▸ **Problem requirements**: When the word "Host" shows up in a line of the data below, copy that whole line.

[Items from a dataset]
/-! ## Data (R347, R348, R359) -/

/-- A chunk of a contribution reaches its open segment. -/
def reduceIn (o : TrigOp) (g rank c : Nat) (data : List Byte) (s : State) : State :=
  let x := segOf o g
  if !x.opened || x.closed || x.got.contains (rank * 64 + c) then s
  else
    let s := modColEng x.engine (fun k => { k with rx := (k.rx + data.length) % 2 ^ 64 }) s
    let x := { x with got := (rank * 64 + c) :: x.got }
    let n := chunksOf (segBytes o o.op.dtype g)
    if o.op.dtype = 3 then
      let x := { x with buf := tput x.buf (rank * 64 + c) data }
      match bufWhole x rank n with
      | some b =>
        let (eIn, xs) := segParse 3 b
        if expLow o x eIn xs then failOp o.id 0x08 rank s
        else openSegs o.id (closeSeg o.id g (modSeg o.id g (fun _ => addWindow o b x) s))
      | none => modSeg o.id g (fun _ => x) s
    else if expLow o x 0 (elemsOf o.op.dtype data) then failOp o.id 0x08 rank s
    else
      let (x, fl) := addChunk o g c data x
      let s := modOp o.id (fun o => { o with flags := Nat.lor o.flags fl }) (modSeg o.id g (fun _ => x) s)
      openSegs o.id (closeSeg o.id g s)

/-- A chunk of another rank's part goes to DST; a whole part is answered with DONE. -/
def gatherIn (o : TrigOp) (g rank c : Nat) (data : List Byte) (s : State) : State :=
  if thas o.recvd (partKey rank g c) || !(partSegs s o rank).contains g then s
  else
    match o.op.dst with
    | none => s
    | some d =>
      let off := partDst o rank g + 2048 * c
      onRange o d off data.length true (fun s =>
        let s := storeMem (.coll o.id) d off data s
        let s := modColEng (segEngine o g) (fun k => { k with rx := (k.rx + data.length) % 2 ^ 64 }) s
        let s := modOp o.id (fun o => { o with recvd := tput o.recvd (partKey rank g c) data.length }) s
        match findOp s o.id with
        | some o' => if partIn s o' rank then checkDone o.id (ctlSend o.id 4 0 [] rank s) else s
        | none => s) s

/-- COLL_DATA -/
def execCollData (port node tag seq seg rank chunk : Nat) (data : List Byte) (s : State) : Host.Outcome State Fault Refusal :=
  .next (openAll (
    match groupFrom s tag node with
    | none => routeDrop port s
    | some (gi, g) =>
      match opOfSeq s gi seq with
      | none => s
      | some o =>
        if o.state ≠ .running || decide (g.members[rank]? ≠ some node) || decide (segCount o.op ≤ seg) then s
        else if kindReduces o.op.kind && (shardOf s o (opRank s o)).contains seg then reduceIn o seg rank chunk data s
        else gatherIn o seg rank chunk data s))

/-- Ranks whose data an open segment lacks. -/
def segMissing (s : State) (o : TrigOp) (g : Nat) : List Nat :=
  let x := segOf o g
  (otherRanks s o).filter fun k => !(List.range (chunksOf (segBytes o o.op.dtype g))).all fun c => x.got.contains (k * 64 + c)

/-- RESEND_TIMER (R359): GO again to the ranks missing, or the control packet again; with the resends spent, PEER_LOST. -/
def execResendTimer (op : Nat) (seg : Option Nat) (kind rank : Nat) (s : State) : Host.Outcome State Fault Refusal :=
  .next (openAll (
    match findOp s op with
    | none => s
    | some o =>
      if o.state ≠ .running then s
      else
        let count := modColEng o.engine (fun e => { e with resends := satAdd 65535 e.resends 1 })
        match seg with
        | some g =>
          let x := segOf o g
          let miss := segMissing s o g
          if !x.opened || x.closed || miss.isEmpty then s
          else if s.col.resendLimit ≤ x.resends then failOp op 0x04 (miss.headD 0) s
          else
            let s := modSeg op g (fun x => { x with resends := x.resends + 1 }) (count s)
            miss.foldl (fun s k =>
              match (opMembers s o)[k]? with
              | some node => opTell o 2 g x.exp.toList [node] s
              | none => s) s
        | none =>
          match tget o.unacked (kind * 1024 + rank) with
          | none => s
          | some n =>
            if s.col.resendLimit ≤ n then failOp op 0x04 rank s
            else ctlAgain op kind rank (modOp op (fun o => { o with unacked := tput o.unacked (kind * 1024 + rank) (n + 1) }) (count s))))

/-- OPERATION_TIMEOUT -/
def execOperationTimeout (op : Nat) (s : State) : Host.Outcome State Fault Refusal :=
  .next (openAll (
    match findOp s op with
    | some o => if opFired o && decide (o.op.timeout ≠ 0) then failOp op Why.timeout (opRank s o) s else s
    | none => s))

/-! ## Switches (R352, R353) -/

/-- CAPS: an optical port that carries traffic stores them. -/
def execCaps (port types members memKib : Nat) (s : State) : Host.Outcome State Fault Refusal :=
  .next (
    if decide (15 ≤ port) && decide (port < 23) && carries (portOf s port).state then
      let c : SwCaps := { types := types % 4, maxMembers := members % 65536, memKib := memKib % 2 ^ 24 }
      sendPort port (.collAck 0x10 0 0) (modCol (fun k => { k with caps := tput k.caps (port - 15) c }) s)
    else s)

/-- The running operation through a switch of a tag and OP_SEQ. -/
def switchOp (s : State) (tag seq : Nat) : Option TrigOp :=
  match s.col.groups.find? fun (e : Nat × Group) => decide (e.2.tag = tag) with
  | some (gi, _) =>
    match opOfSeq s gi seq with
    | some o => if decide (o.state = .running) && o.viaSwitch then some o else none
    | none => none
  | none => none

/-- SW_REFUSE -/
def execSwRefuse (port tag seq seg : Nat) (s : State) : Host.Outcome State Fault Refusal :=
  .next (
    match switchOp s tag seq with
    | some o => if (segOf o seg).opened then fallBack o.id true (sendPort port (.collAck 0x11 tag seq) s) else s
    | none => s)

/-- SWITCH_SUM: a segment's sum, in OUT_TYPE, is written to DST; the next segment leaves. -/
def execSwitchSum (port tag seq seg : Nat) (data : List Byte) (s : State) : Host.Outcome State Fault Refusal :=
  .next (
    match switchOp s tag seq with
    | none => routeDrop port s
    | some o =>
      let x := segOf o seg
      if !x.opened || x.closed || decide (data.length ≠ segBytes o o.op.outType seg) then s
      else
        let d := o.op.dst.getD 0
        let off := o.op.dstOff + spanBytes o.op o.op.outType 0 seg
        onRange o d off data.length true (fun s =>
          let s := modColEng x.engine (fun k => { k with rx := (k.rx + data.length) % 2 ^ 64 }) (storeMem (.coll o.id) d off data s)
          checkDone o.id (switchSend o.id (modSeg o.id seg (fun x => { x with closed := true }) s))) s)

/-- SWITCH_SUM_TIMEOUT -/
def execSwitchSumTimeout (op : Nat) (s : State) : Host.Outcome State Fault Refusal :=
  .next (
    match findOp s op with
    | some o => if decide (o.state = .running) && o.viaSwitch then fallBack op true s else s
    | none => s)

/-! ## Errors (R360) -/

/-- REDUCTION_STORE_ERROR: every operation on the engine fails, which enters an engine reset. -/
def execReductionStoreError (eng : Nat) (s : State) : Host.Outcome State Fault Refusal :=
  .next (if colEngUp s eng then unitFault (unitOf 3 eng) Cls.engineHw false 0 s else s)

end Sys2Proof.Machine
end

▸ **Exercise output**:
def execCollData (port node tag seq seg rank chunk : Nat) (data : List Byte) (s : State) : Host.Outcome State Fault Refusal :=
def execResendTimer (op : Nat) (seg : Option Nat) (kind rank : Nat) (s : State) : Host.Outcome State Fault Refusal :=
def execOperationTimeout (op : Nat) (s : State) : Host.Outcome State Fault Refusal :=
def execCaps (port types members memKib : Nat) (s : State) : Host.Outcome State Fault Refusal :=
def execSwRefuse (port tag seq seg : Nat) (s : State) : Host.Outcome State Fault Refusal :=
def execSwitchSum (port tag seq seg : Nat) (data : List Byte) (s : State) : Host.Outcome State Fault Refusal :=
def execSwitchSumTimeout (op : Nat) (s : State) : Host.Outcome State Fault Refusal :=
def execReductionStoreError (eng : Nat) (s : State) : Host.Outcome State Fault Refusal :=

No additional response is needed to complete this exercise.